[DATASET RECORDS — start]

/-- R248: engine parts fit their queues: for each engine the blocks of the bounds of its packets. -/
def State.partsFit (s : State) (parts : List (Nat × List Packet)) (bound : Packet → Nat) : Bool :=
  parts.all (fun (k, ps) => ps.isEmpty || (s.eq k).admits 2 ((ps.map bound).sum))

/-- R247, R232: the blocks of a line packet's bound: its data and 192 bytes. -/
def boundBlocks (p : Packet) : Nat :=
  let data := if p.bytes.length < 128 then p.bytes.length else fieldAt p.bytes 52 4
  blocksFor (data + 192)

/-- Packets are written and closed. -/
def State.pushAll (s : State) (l : List (Nat × Packet)) : State :=
  (s.eachOf l (fun (k, p) s =>
    let t := s.fine
    s.push k (if p.bytes.length < 128 then p else { p with bytes := closePacket t p.bytes }))).startLinks

/-! ## Building a stream's part of a line -/

/-- One packet's parts before the number of packets is known. -/
structure Draft where
  head : Head
  data : List Byte
  vals : List Val
  deriving DecidableEq, Repr, Inhabited

/-- R249 to R252: what one descriptor writes of a line in an engine whose portion is `b` to `e`. -/
def drafts (l : OutLine) (k b e : Nat) (d : Desc) : List Draft :=
  let lo := max b d.first
  let hi := min (min e (d.first + d.width)) l.width
  let sel := (List.range l.planes.length).filter (fun p => bit d.mask p)
  if hi ≤ lo ∨ sel.isEmpty then []
  else
    let cut := fun (p o n : Nat) => ((l.planes.getD p []).drop (lo + o)).take n
    let mask := sel.foldl (fun m p => setBit m p true) 0
    let head : Head := {
      kind := 1, stream := d.stream, cls := d.cls, cluster := k, first := lo, count := hi - lo, mask := mask, format := 0, piece := 0,
      packets := 0, region := min d.width (l.width - d.first), portions := 0, flags := 2 * b2n l.compat, step := d.step, dataLen := 0, seq := 0 }
    if d.cls = 3 then
      let data := sel.flatMap (fun p => statRecord p (cut p 0 (hi - lo)))
      let vals := sel.flatMap (fun p => binned 1 (hi - lo) (cut p 0 (hi - lo)))
      [⟨{ head with kind := 3, dataLen := data.length }, data, vals⟩]
    else
      let bits := packingBits d.pack
      let bin := 2 ^ d.bin
      let len := pieceLen (hi - lo) (if d.form = 1 then bits else bits * sel.length) bin
      let ps := pieces (hi - lo) len
      ((List.range ps.length).zip ps).flatMap (fun (i, (o, n)) =>
        (arrange d.form (sel.map (fun p => (p, binned bin n (cut p o n))))).map (fun (m, vs) =>
          let data := packBits bits (vs.map (fun x => packValue bits x.v))
          let per := vs.length / max 1 (popcount 4 m)
          ⟨{ head with
              first := lo + o, count := per, mask := m, format := d.form * 64 + d.pack * 16 + d.bin * 4, piece := i,
              dataLen := data.length }, data, vs⟩))

/-- R279: the line-wide flags. -/
def wideFlags (l : OutLine) (peg gap : Bool) : Nat :=
  b2n l.first.isSome * 2 ^ 31 + b2n peg * 2 ^ 30 + b2n gap * 2 ^ 29 + b2n l.declared * 2 ^ 21

/-- The packets of one stream's line, by engine. -/
def State.build (s : State) (l : OutLine) (st : Nat) (wide : Nat) (parts : List (Nat × List Desc)) : List (Nat × List Packet) :=
  let n := (s.carriers l.compat).length
  parts.map (fun (k, ds) =>
    let w := match s.portionOf l.compat l.width k with | some p => p | none => (0, 0)
    let fs := ds.flatMap (drafts l k w.1 w.2)
    (k, fs.map (fun f =>
      let h := { f.head with packets := fs.length % 256, portions := n, seq := (s.stream st).seq + 1 }
      let bytes := linePacket l h wide f.data f.vals
      { (default : Packet) with
        cls := h.cls, dest := st, blocks := blocksFor bytes.length, line := l.num, piece := h.piece,
        plane := ((List.range 4).find? (bit h.mask)).getD 0, bytes := bytes })))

[DATASET RECORDS — finish]

» **TASK**
Across the entries above, find each line with the word "blocksFor" and please copy it out.

» **EXERCISE SOLUTION**
  blocksFor (data + 192)
        cls := h.cls, dest := st, blocks := blocksFor bytes.length, line := l.num, piece := h.piece,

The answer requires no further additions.